While this technique shouldn’t be news to anybody that’s been doing mobile web development in some capacity, still I find myself periodically searching for an article (and this is the best one) again as a refresher when recreating a solution for whatever web application I am working on. One can use existing libraries that’s implemented this concept like Fastclick but I find using JavaScript frameworks like Backbone require something more custom:

Creating Fast Buttons for Mobile Web Applications

Great post on Imgur’s stack.

Posted on August 14th, 2012 in General Web Dev | No Comments »

Imgur pretty much powers all the images linked on Reddit. It’s creator did a fascinating Q&A on Reddit that gave it’s current stats and server stack. It’s surprisingly similar to ours, and confirms a few things we already new were good ideas and should eventually move to, for example using php-fpm with Nginx and dropping bloated Apache altogether, clustering across more than one availability zone, and using Haproxy to load balance. Good stuff, read on!
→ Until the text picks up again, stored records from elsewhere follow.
/-- R448: 24 h, or 2^40 frames. -/
def Port.boundReached (p : Port) (count : Nat) : Bool :=
  decide (p.epochCount + 24 * hourNs ≤ count) || decide (2 ^ 40 ≤ p.txCounter) || decide (2 ^ 40 ≤ p.framesReceived)

/-- EPOCH_EXCHANGE_START (R446). -/
def execEpochExchangeStart (p : Fin 12) (s : State) : Host.Outcome State Fault Refusal :=
  let x := s.port p.val
  .next (if x.state = .up ∧ x.agreement.isNone ∧ x.exchangeDue s.clock.count = true then s.agree p.val (x.epoch + 1) id else s)

/-- EPOCH_BOUND: DATA stops and bring-up is repeated from agreement (R448). -/
def execEpochBound (p : Fin 12) (s : State) : Host.Outcome State Fault Refusal :=
  let x := s.port p.val
  .next (if x.state = .up ∧ x.boundReached s.clock.count = true then
    (s.bringUp p.val).modPort p.val fun y => { y with dataStopped := true }
  else s)

/-! ### Frames (R442-R447, R449) -/

/-- R444: a frame that fails is discarded, and NAK asks for it again. -/
def Port.nakFrame (p : Port) : Port := { p with nak := true, failed := bump p.failed }

/-- R444: the frame is accepted; an acknowledgement, and a request to send again, ride on it (R443, R445). -/
def Port.acceptFrame (p : Port) (f : DataFrame) (now : Nat) : Port :=
  { p.takeAck f.ack.toNat f.nak with heardAt := now, expected := p.expected + 1, framesReceived := p.framesReceived + 1, nak := false }

/-- R447: the first frame under the next epoch verifies: the old key is retired. -/
def Port.switchRx (p : Port) (key : MaskedKey) : Port :=
  { p with keyRx := some key, nextRx := none, rxMark := !p.rxMark, expected := 0, framesReceived := 0 }

/-- The receive key of the next epoch, once both CONFIRMs have verified (R446, R447). -/
def Port.pendingRx (p : Port) : Option MaskedKey := if p.agreement.isSome then none else p.nextRx

/-- The modules' route of a unit (R449). -/
def State.route (s : State) (dest : Nat) : Option Nat :=
  match s.fabric.plan with
  | some p => if p.span.isSome then Config.spanRoute p.image dest else none
  | none => none

/-- R259, R449: one unit of a frame accepted at a port: under way to its endpoint, or on to another module. Control kinds come as commands of their own; the frame carries no CLIPPED tag (log 60). -/
def State.takeUnit (p : Nat) (s : State) (u : FrameUnit) : State :=
  if u.kind ≠ 1 then s
  else if u.destModule.toNat = s.ret.moduleAddr then
    let v : SoundUnit := ⟨u.destEndpoint, u.token, u.data, false⟩
    ({ s with fabric := { s.fabric with flight := s.fabric.flight ++ [⟨0x0B00 + p, v, false⟩] } } : State).unitArrives v
  else match s.route u.destModule.toNat with
    | some p => { s with straits := { s.straits with forwarded := s.straits.forwarded ++ [(p, u)] } }
    | none => { s with straits := { s.straits with noRoute := bump s.straits.noRoute } }

/-- An accepted frame releases its units. -/
def State.releaseFrame (s : State) (p : Nat) (f : DataFrame) : State := f.units.foldl (State.takeUnit p) (s.modPort p fun x => x.acceptFrame f s.clock.count)

/-- R444, R447: a DATA frame at a port that is UP. -/
def State.frame (s : State) (p : Nat) (f : DataFrame) : State :=
  let s := s.modPort p fun x => { x with corrected := bumpBy f.corrected x.corrected }
  let x := s.port p
  if !f.fecOk then s.modPort p Port.nakFrame
  else if f.mark = x.rxMark then
    if f.counter.toNat ≠ x.expected then s
    else if f.tagOk then s.releaseFrame p f
    else s.modPort p Port.nakFrame
  else match x.pendingRx with
    | some key =>
      if f.counter.toNat ≠ 0 then s
      else if f.tagOk then (s.modPort p fun x => x.switchRx key).releaseFrame p f
      else s.modPort p Port.nakFrame
    | none => s.modPort p fun x => { x with retired := bump x.retired }

/-- DATA_FRAME (R439, R442-R444, R447, R449, R468). -/
def execDataFrame (p : Fin 12) (f : DataFrame) (s : State) : Host.Outcome State Fault Refusal :=
  .next (if (s.port p.val).state = .up then s.frame p.val f else s)

/-- R454: a span module that is no master and whose parent's port is not UP extrapolates. -/
def State.settleSpan (s : State) : State :=
  match s.fabric.plan.bind (·.span) with
  | none => s
  | some sp =>
    match s.parentPort sp with
    | some p => if (s.port p).state = .up then s else { s with straits := { s.straits with spanState := 3 } }
    | none => s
Site stats in the past 30 days according to Google Analytics

Visits: 205,670,059
Unique Visitors: 45,046,495
Pageviews: 2,313,286,251
Pages / Visit: 11.25
Avg. Visit Duration: 00:11:14
Bounce Rate: 35.31%
% New Visits: 17.05%
Infrastructure stats over the past 30 days according to our own data and our CDN:
Data Transferred: 4.10 PB
Uploaded Images: 20,518,559
Image Views: 33,333,452,172
Average Image Size: 198.84 KB

Server stack

It’s actually fairly complex now, but I will attempt to do it all from memory.
Backround info: Imgur is on Amazon AWS and we use Edgecast as a CDN.
Everything is grouped into clusters depending on the job. There are load balancing, uploading, www, api, image serving, searching, memcached, redis, mysql, map reduce, and cron clusters. Each one of these clusters has at least two instances, each one on it’s own availability zone. However, most have more than two instances because of the load.
A typical request goes to a load balancer which run nginx and haproxy. The request first hits nginx, and if there’s a cached version of the page (each page is cached for 5 seconds unless you’re logged in) then it will serve that out. If not then the request goes over to haproxy and it will determine which cluster to send it to, in this case, the www cluster. This cluster runs nginx and php-fpm, and is hooked up to the memcached, redis, and mysql clusters. Php-fpm will handle it if it’s a php page. If the request needs info from mysql, then it will check if the query exists in memcached. If not, then mysql will send the data back and immediately cache it into memcached. If the request is for an image page, and we need the amount of times the image was viewed, then it grabs that info from redis. The request then goes back out of php-fpm, through nginx on the www server, and back into the load balancer where it will most likely be cached by nginx, and then out to the user.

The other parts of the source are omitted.